Railroad Earth with The Infamous Stringdusters
Where: 9:30 Club, 815 V St. NW
When: 8 p.m. Friday
Info: $25; 800-955-5566; 9:30.com
If you have a hankering to see Railroad Earth, don’t miss this week’s show.
Although the band members are known as the ultimate road warriors — logging thousands of miles each year — they’re finally going to slow down early next year and take some time for writing.
“That is part of the plan, taking time off … settling in and starting to look toward making the next record,” said John Skehan, the mandolin player for the group. “We realized, unlike this past year, where we kept touring right through January and February … we needed to have some time off the road.”
That decision is underscored by the announcement early last month that bass player Johnny Grubb soon will leave the band to spend more time with his growing family. Keith Moseley, bass player for The String Cheese Incident, will fill in for Grubb when the band plays Jam Cruise soon after the first of the year.
“It’s a little bit insane,” Skehan said of the band’s adjustment to the announcement. “It is hard and I’m still sorting it out. We will figure out a way to fill the gap, but Johnny will be with us right up through New Year’s Eve.”
The lineup change may have hit the members of Railroad Earth harder than it would musicians in many other bands. Though many musicians talk about how their bands formed organically, Railroad Earth is one of the few that can substantiate that claim. The band, which is often classified as bluegrass, developed after a group of musicians in northwestern New Jersey jammed together, on and off, for the better part of 10 years.

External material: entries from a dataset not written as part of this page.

-- ==== Sys2Proof/Machine/Laid.lean ====
section
/-! DEFINITION. Domain time (R278–R281) and the running of laid tables: activation (R285), slots and
tiles (R282, R286), slips and LAID_DEGRADED (R287, R288), inbound laid writes (R249) and LAID_STATUS. -/

namespace Sys2Proof.Machine

/-! ## Slips (R287) -/

/-- LATE_NS of a skipped or ended transfer (Table 16.9). -/
def neverLate : Nat := 0xFFFFFFFF

/-- A slip: counted always, sent once per entry and cycle while the port is up. -/
def State.slip (s : State) (slot i reason outcome late : Nat) : State :=
  match s.laid.tables.find slot with
  | none => s
  | some t =>
    match t.entries[i]? with
    | none => s
    | some e =>
      let first := !(t.runOf i).slipped
      let s1 := (s.modEntry slot i fun r => { r with lastReason := reason, slips := sat 32 (r.slips + 1), lastSlip := s.dom, slipped := true }).modTable
        slot fun t => { t with slips := t.slips + 1 }
      if first && s1.portActive e.port then s1.bypassSlot e.port (.slip reason outcome e.target e.id (sat 32 late)) else s1

/-- Tier 1 is degraded: a position is lost (Table 2.6). -/
def State.t1Degraded (s : State) : Bool := !(s.group 0).lost.isEmpty

/-- HOLDOVER has lasted more than 10 ms (R286). -/
def State.longHoldover (s : State) : Bool :=
  match s.laid.holdoverAt with
  | some t => s.laid.state == .holdover && decide (t + 10000000 < s.now)
  | none => false

/-- Lines an entry's source translates to; its program's source for FORM. -/
def State.sourceOf (s : State) (t : LaidTable) (i : Nat) (e : LaidEntry) : Trans :=
  match t.forms.find i with
  | some (f, b) => s.translate b.owner .krd ((List.range (formTiles f)).flatMap fun j => formLines b f j)
  | none => if e.inbound || e.form then .ok [] else s.translate e.deckle .krd e.lines

/-- The source conditions of R288 that stand: TIER2, DEGRADED, FAILOVER. -/
def State.sourceReason (s : State) (t : LaidTable) (i : Nat) (e : LaidEntry) : Option Nat :=
  match s.sourceOf t i e with
  | .ok refs =>
    if refs.any fun r => r.tier == .t2 then some 5
    else if s.t1Degraded && refs.any fun r => r.tier == .t1 then some 4 else none
  | .deny .lost _ => some 10
  | _ => none

/-- The standing condition of an entry (R288). -/
def State.standing (s : State) (t : LaidTable) (i : Nat) (e : LaidEntry) : Option Nat :=
  if (t.runOf i).shed then some 9
  else if s.portActive e.port && (s.port e.port).width < t.widthOf e.port then some 2
  else if s.longHoldover then some 11
  else s.sourceReason t i e

/-- Why a transfer is late (Table 16.10): what of the port's and source's state explains it. -/
def State.lateReason (s : State) (t : LaidTable) (i : Nat) (e : LaidEntry) : Nat :=
  let x := s.port e.port
  let since := s.now - (s.dom - (t.slotNs e - t.leadNs))
  if x.width < t.widthOf e.port then 2
  else if (x.lastRetrain.map fun r => decide (since ≤ r)).getD false then 1
  else if s.longHoldover then 11
  else match s.sourceReason t i e with
    | some r => r
    | none => if at0 x.txCred 2 < 65 then 12 else 0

“When we started, we only loosely had the idea of getting together and playing some music,” lead vocalist and songwriter Todd Sheaffer said. “Over a six-month period, we started working on some original songs as well as playing some covers that we thought would be fun to play.”
When the eureka moment hit and the band formed, members adopted the name of a Jack Kerouac poem as its name. The gritty, all-encompassing worldview Kerouac embraced meshed perfectly with the various genres that create Railroad Earth’s sound.
For example, violin player Tim Carbone considers himself a rock ‘n’ roll guy who has Celtic and jazz influences. Sheaffer is also a rock guy. Yet Andy Goessling, who plays everything from acoustic guitar to pennywhistle, is definitely from a bluegrass state of mind. Skehan just joined forces with New York-based mandolin player Todd Collins to release a CD of Baroque music, “John Skehan & Todd Collins Perform Mandolin Duets of Emanuele Barbella (C. 1710-1773).”
But for all their disparate interests, the members of Railroad Earth are confident they’ll be back and strong next year.
“We don’t know [what 2010 will bring] until we really get into it,” Skehan said. “In the spring and summer, there will be the usual amount of festivals and we’ll be there, rolling right through them.”